PROBLEM TO SOLVE:
Nothing but the lines from the one with "SPDM 1.3. -/" down to the one with "def execNegotiateAlgorithms (s" should be returned, exactly and with both ends included, from the material below.

INFORMATION SHOWN:
-- ==== Sys2Proof/Machine/Board.lean ====
section
/-! DEFINITION. The management port, attestation, the host port, reset, bring-up and throttling (23 R368, R369; 24). -/

namespace Sys2Proof.Machine

/-- A message that leaves the module through the management port or the host port. -/
def State.emit (s : State) (m : OutMsg) : State := { s with board := { s.board with sent := s.board.sent ++ [m] } }

/-- The board changed. -/
def State.updBoard (s : State) (f : Board → Board) : State := { s with board := f s.board }

/-! ### Attestation (23 R369) -/

/-- The facts that a measurement covers. -/
def State.facts (s : State) (index : Nat) : List Byte :=
  match index with
  | 1 => Config.bootRom
  | 2 => s.board.fwImage ++ natLe 1 s.board.fwRunning
  | 3 => natLe 1 s.sec.arb ++ natLe 1 s.sec.wasted ++ natLe 1 s.sec.unlocked.toNat
  | 4 => s.sec.ownerKeys.toList.flatten
  | _ => s.sec.log.flatMap fun e => natLe 4 e.seq ++ natLe 2 e.ctx ++ natLe 1 e.prot.toNat ++ natLe 1 e.unlocked.toNat ++ e.codeHash

/-- A measurement: a SHA-256 digest. -/
def State.measurement (s : State) (index : Nat) : List Byte := Sha.sha256 (Config.measured index (s.facts index))

/-- GET_VERSION (23 R369): SPDM 1.3. -/
def execGetVersion (s : State) : Res := .next (s.emit .version)

/-- GET_CAPABILITIES (23 R369). -/
def execGetCapabilities (s : State) : Res := .next (s.emit .capabilities)

/-- NEGOTIATE_ALGORITHMS (23 R369): ECDSA on NIST P-256, and SHA-256. -/
def execNegotiateAlgorithms (s : State) : Res := .next (s.emit .algorithms)

/-- GET_DIGESTS (23 R369): the digest of the certificate chain of slot 0. -/
def execGetDigests (s : State) : Res := .next (s.emit (.digests [Sha.sha256 Config.certificate]))

/-- GET_CERTIFICATE (23 R369): bytes of the chain of slot 0, the only slot. -/
def execGetCertificate (slot off len : Nat) (s : State) : Res :=
  .next (s.emit (if slot = 0 then .certificate ((Config.certificate.drop off).take len) else .done false))

/-- CHALLENGE (23 R369): the nonce signed with the device key. -/
def execChallenge (slot : Nat) (nonce : List Byte) (s : State) : Res :=
  .next (s.emit (if slot = 0 then .challenge nonce (Config.sign 0 nonce) else .done false))

/-- GET_MEASUREMENTS (23 R369): one of the five, or with index 255 all of them, signed. -/
def execGetMeasurements (index : Nat) (s : State) : Res :=
  let ix := if index = 255 then [1, 2, 3, 4, 5] else [1, 2, 3, 4, 5].filter fun i => i == index
  let d := ix.map fun i => (i, s.measurement i)
  .next (s.emit (if ix.isEmpty then .done false else .measurements d (Config.sign 1 (d.flatMap fun e => natLe 1 e.1 ++ e.2))))

/-! ### Management messages (24 R376) -/

/-- SVCREQ of a stack (01 R28). -/
def State.svcreq (s : State) (die stack : Nat) : Bool := (s.mcrGet (hmstat die stack)).getLsbD 4

/-- GET_HEALTH (24 R376); the temperatures are free values. -/
def execGetHealth (s : State) : Res :=
  let req := (List.range 6).flatMap fun die => ((List.range 5).filter fun k => hasBlock die k).map fun k => s.svcreq die k
  .next (s.tookFree.emit (.health s.board.mainRail s.board.svcStop (s.freeVal 64) req s.sec.arb s.sec.unlocked))

/-- READ_LOG (24 R376, 01 R30): the records, and the counters kept at the last reset with those of now. -/
def execReadLog (s : State) : Res :=
  .next (s.emit (.errlog (s.board.records.map Prod.snd) (s.board.counters ++ s.mcr.filter fun e => isCountReg e.1) s.board.criticals))

/-- READ_JOURNAL (24 R376): the records that the ring still holds, from a sequence number on; a slot holds the record of a number
where it can be read and its own number and kind say so. -/
def execReadJournal (seq : Nat) (s : State) : Res :=
  if !s.board.mainRail then .next (s.emit .notPowered)
  else
    let head := s.jget 0x10 0 32
    let size := s.journalSize
    let base := s.jget 0x00 12 36 * 4096
    let s1 := if s.journalOn then s.outsideTouch base (32 * size) else s
    let old := (List.range size).filterMap fun i =>
      let n := (head + 2 ^ 32 - (size - 1 - i)) % 2 ^ 32
      if 2 ^ 31 ≤ (n + 2 ^ 32 - seq) % 2 ^ 32 then none
      else (s1.outsideBytes (base + 32 * ((n + 2 ^ 32 - 1) % 2 ^ 32 % size)) 32).filter fun b =>
        field b 24 4 == n && (field b 21 1 == 1 || field b 21 1 == 2)
    .next (s1.emit (.journal (if s.journalOn then old else [])))

/-- FW_STAGE (24 R376, 23 R367): an image with its security version kept in the board's flash. -/
def execFwStage (version : Nat) (image : List Byte) (s : State) : Res :=
  .next ((s.updBoard fun b => { b with fwStaged := some (version, image), fwArmed := false }).emit (.done true))

/-- FW_ACTIVATE (24 R376, 23 R367): the staged image is to run from the next reset. -/
def execFwActivate (s : State) : Res :=
  .next ((s.updBoard fun b => { b with fwArmed := b.fwStaged.isSome }).emit (.done s.board.fwStaged.isSome))

/-- SC_CMD (24 R376): a command block for the security controller. -/
def execScCmd (block : List Byte) (s : State) : Res :=
  .next (if !s.board.mainRail then s.emit .notPowered
    else if block.length = 64 ∧ s.sec.queue.length < 16 then s.scEnqueue (.port block)
    else s.emit (.done false))

/-- SET_POWER_LIMIT (24 R376): 1,000 W to 3,800 W. -/
def execSetPowerLimit (watts : Nat) (s : State) : Res :=
  .next (if 1000 ≤ watts ∧ watts ≤ 3800 then (s.updBoard fun b => { b with powerLimit := watts }).emit (.done true)
    else s.emit (.done false))

/-! ### Reset and bring-up (24 R375 to R378) -/

/-- MODULE_RESET (24 R375). -/
def execModuleReset (s : State) : Res := .next (if s.board.mainRail then s.moduleReset else s)

/-- The main rail switched off: what a reset discards, and everything that the rail powers. -/
def State.powerOff (s : State) : State :=
  let r := s.moduleReset
  { r with
    mem := []
    sectors := []
    charged := []
    mcr := Tbl.put 0 [] fxid (r.mcrGet fxid)
    logSeq := Vector.replicate 6 0
    ctxs := []
    sec := { r.sec with keys := r.sec.keys.map fun e => (e.1, { e.2 with assigned := false }) }
    board := { r.board with mainRail := false, bringing := false } }

/-- RESET (24 R376): a module reset, or the main rail off until BRING_UP. -/
def execReset (powerCycle : Bool) (s : State) : Res :=
  .next ((if !s.board.mainRail then s else if powerCycle then s.powerOff else s.moduleReset).emit (.done true))

/-- The repair map applied (24 R378): the spare of a cluster stands in for the first core of it that the map came to name; the
locations of the others are never placed. -/
def repaired (map : List Nat) : Tbl Core :=
  map.foldl (fun m loc =>
    if (map.takeWhile fun x => x != loc).any fun x => x / 16 == loc / 16 then Tbl.put Core.init m loc { Core.init with failed := true }
    else m) []

/-- Steps 1 and 2 of bring-up (24 R377): the firmware is chosen, and slot 0 is assigned; the repair map has taken in the cores that
failed since. Until the later steps are past the module is in the service-required state. -/
def State.powerUp (s : State) (failedCores : List Nat) : State :=
  { s with
    sec := { s.sec with
      keys := Tbl.put KeySlot.init s.sec.keys 0 ⟨true, 0, (s.key 0).ver, if (s.key 0).key = 0 then 1 else (s.key 0).key⟩ }
    board := { s.board.booted s.sec.arb with
      mainRail := true, bringing := false, svcStop := true, hostUp := false, poolUp := false
      repair := (s.board.repair ++ failedCores).eraseDups } }

/-- Step 3 of bring-up past: every in-package link is trained with a new session key (01 R19, 23 R368). -/
def State.linksTrained (s : State) : State :=
  { s with
    linkKey := linkNos.foldl (fun t n => Tbl.put 0 t n (Tbl.get 0 s.linkKey n + 1)) s.linkKey
    board := { s.board with linksDown := [] } }

/-- BRING_UP (24 R377): the steps after the main rail comes up, or after a module reset (24 R375); a failure of the links or of the
stacks stops it in the service-required state. -/
def execBringUp (linksOk stacksOk : Bool) (failedCores : List Nat) (s : State) : Res :=
  .next (if s.board.mainRail && !s.board.svcStop && !s.board.bringing then s
    else
      let up := s.powerUp failedCores
      if !linksOk then up
      else if !stacksOk then up.linksTrained
      else
        let up := up.linksTrained
        { up with
          mcr := linksUp.foldl (fun m e => Tbl.put 0 m e.1 e.2) up.mcr
          cores := repaired up.board.repair
          ctxs := [Ctx.supervisor]
          board := { up.board with svcStop := false, hostUp := true, poolUp := true, sent := up.board.sent ++ [.ready] } })

/-- LINKUP of the stack that an in-package link joins, if it joins one (01 R28). -/
def State.setLinkUp (s : State) (link : Nat) (up : Bool) : State :=
  if link ∈ linkNos then
    s.mcrPut (hmstat (link / 4) (link % 4)) (under (bitsAt 5 1) (if up then bitsAt 5 1 else 0) (s.mcrGet (hmstat (link / 4) (link % 4))))
  else s

/-- IN_PACKAGE_LINK_AUTH (23 R368): a failed proof holds the link down, and while the module is being brought up it stops bring-up in
the service-required state; a proof that passes on a link held down brings it up with a new session key (log 114). -/
def execInPackageLinkAuth (link : Nat) (ok : Bool) (s : State) : Res :=
  let down : State := { s with board := { s.board with linksDown := insertNat link s.board.linksDown } }
  .next (if ok then
      if s.board.linksDown.contains link then
        { s with
          linkKey := Tbl.put 0 s.linkKey link (Tbl.get 0 s.linkKey link + 1)
          board := { s.board with linksDown := eraseNat link s.board.linksDown } }.setLinkUp link (s.board.mainRail && !s.board.svcStop)
      else s
    else if s.board.mainRail && !s.board.bringing && !s.board.svcStop then down.setLinkUp link false
    else down.updBoard fun b => { b with mainRail := true, bringing := false, svcStop := true })

/-! ### Power (24 R379) -/

/-- THROTTLE (24 R379): the core clock of a die falls by one step of 2.5 %, down to 40 %. -/
def execThrottle (die : Nat) (s : State) : Res :=
  .next (if h : die < 6 then s.updBoard fun b => { b with clock := b.clock.set die (max 16 (b.clock[die] - 1)) } else s)

/-- OVER_TEMPERATURE (24 R379): the floor on every die. -/
def execOverTemperature (s : State) : Res := .next (s.updBoard fun b => { b with clock := Vector.replicate 6 16 })

/-- CRITICAL_TEMPERATURE (24 R379): a module reset, and its cause in the log. -/
def execCriticalTemperature (s : State) : Res :=
  .next (if s.board.mainRail then s.moduleReset.updBoard fun b => { b with criticals := b.criticals + 1 } else s)

/-! ### The host (24 R370, R374) -/

/-- What a host read of at most one sector answers: all ones where a protected context owns it (23 R363); the `k`-th free value from
here on where the sector has failed its tag or is poisoned (01 R20, log 115). -/
def State.hostBytes (s : State) (k pa n : Nat) : List Byte × Bool :=
  if s.refused 0 pa then (List.replicate n 0xFF, false)
  else if s.anyPoison pa n then (natLe n (Config.freeBits (s.free + k) (8 * n)).toNat, true)
  else (s.bytes pa n, false)

/-- The addresses and sizes into which sectors cut `n` bytes. -/
def sectorCuts : Nat → Nat → Nat → List (Nat × Nat)
  | 0, _, _ => []
  | fuel + 1, pa, n =>
    if n = 0 then [] else (pa, min n (64 - pa % 64)) :: sectorCuts fuel (pa + min n (64 - pa % 64)) (n - min n (64 - pa % 64))

/-- A CXL.mem access to nodes 0 to 6 at its home, or an aligned 8-byte access through BAR0 (24 R370, 23 R363). A write to a protected
context's sector is dropped. -/
def State.hostMem (s : State) (pa len : Nat) (write : Option (List Byte)) : State :=
  let n := (write.map List.length).getD len
  match s.place pa with
  | .control .. =>
    if pa % 8 ≠ 0 ∨ n ≠ 8 then s
    else match write with
      | some bs => (s.regWrite pa (BitVec.ofNat 64 (leNat bs))).emit .hostWritten
      | none => s.emit (.hostRead (natLe 8 (s.regRead pa).toNat) false)
  | _ =>
    if n = 0 || !s.inTables pa n then s
    else match write with
      | some bs => (s.outsideWrite pa (bs.map some)).emit .hostWritten
      | none =>
        let s1 := s.outsideTouch pa n
        let r := (sectorCuts (n / 64 + 2) pa n).zipIdx.map fun c => s1.hostBytes c.2 c.1.1 c.1.2
        { s1 with free := s1.free + r.length }.emit (.hostRead (r.flatMap Prod.fst) (r.any Prod.snd))

/-- The bytes of the MSI-X table (24 R370). -/
def Board.msixBytes (b : Board) : List Byte := b.msix.toList.flatMap fun e => natLe 16 e.toNat

/-- Bytes of the MSI-X table written. -/
def Board.putMsix (b : Board) (off : Nat) (bs : List Byte) : Board :=
  let all := b.msixBytes.take off ++ bs ++ b.msixBytes.drop (off + bs.length)
  { b with msix := Vector.ofFn fun i => BitVec.ofNat 128 (leNat ((all.drop (16 * i.val)).take 16)) }

/-- HOST_MEM_ACCESS (24 R370): the host reads or writes through its port: memory and BAR0, the MSI-X table, or the configuration space,
of which the spec gives no contents (log 115). -/
def execHostMemAccess (at_ : HostAddr) (len : Nat) (write : Option (List Byte)) (s : State) : Res :=
  .next (if !s.board.hostUp then s
    else match at_, write with
      | .mem pa, w => s.hostMem pa len w
      | .msix off, some bs => if off + bs.length ≤ 1024 then (s.updBoard fun b => b.putMsix off bs).emit .hostWritten else s
      | .msix off, none => if off + len ≤ 1024 then s.emit (.hostRead ((s.board.msixBytes.drop off).take len) false) else s
      | .config _, some _ => s.emit .hostWritten
      | .config _, none => s.tookFree.emit (.hostRead (natLe len (s.freeVal (8 * len)).toNat) false))

/-- HOST_LINK_LOSS (24 R374): the module runs on. -/
def execHostLinkLoss (s : State) : Res := .next (s.updBoard fun b => { b with hostUp := false })

/-- FUNCTION_LEVEL_RESET (24 R374): NTFC and NTFH are cleared, contexts are not touched; the host link is up again. -/
def execFunctionLevelReset (s : State) : Res :=
  .next (((s.mcrPut (jreg 0x60) 0).mcrPut (jreg 0x50) 0).updBoard fun b => { b with ntfSince := 0, hostUp := b.mainRail && !b.svcStop && !b.bringing })

end Sys2Proof.Machine
end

WRITTEN ANSWER:
/-- GET_VERSION (23 R369): SPDM 1.3. -/
def execGetVersion (s : State) : Res := .next (s.emit .version)

/-- GET_CAPABILITIES (23 R369). -/
def execGetCapabilities (s : State) : Res := .next (s.emit .capabilities)

/-- NEGOTIATE_ALGORITHMS (23 R369): ECDSA on NIST P-256, and SHA-256. -/
def execNegotiateAlgorithms (s : State) : Res := .next (s.emit .algorithms)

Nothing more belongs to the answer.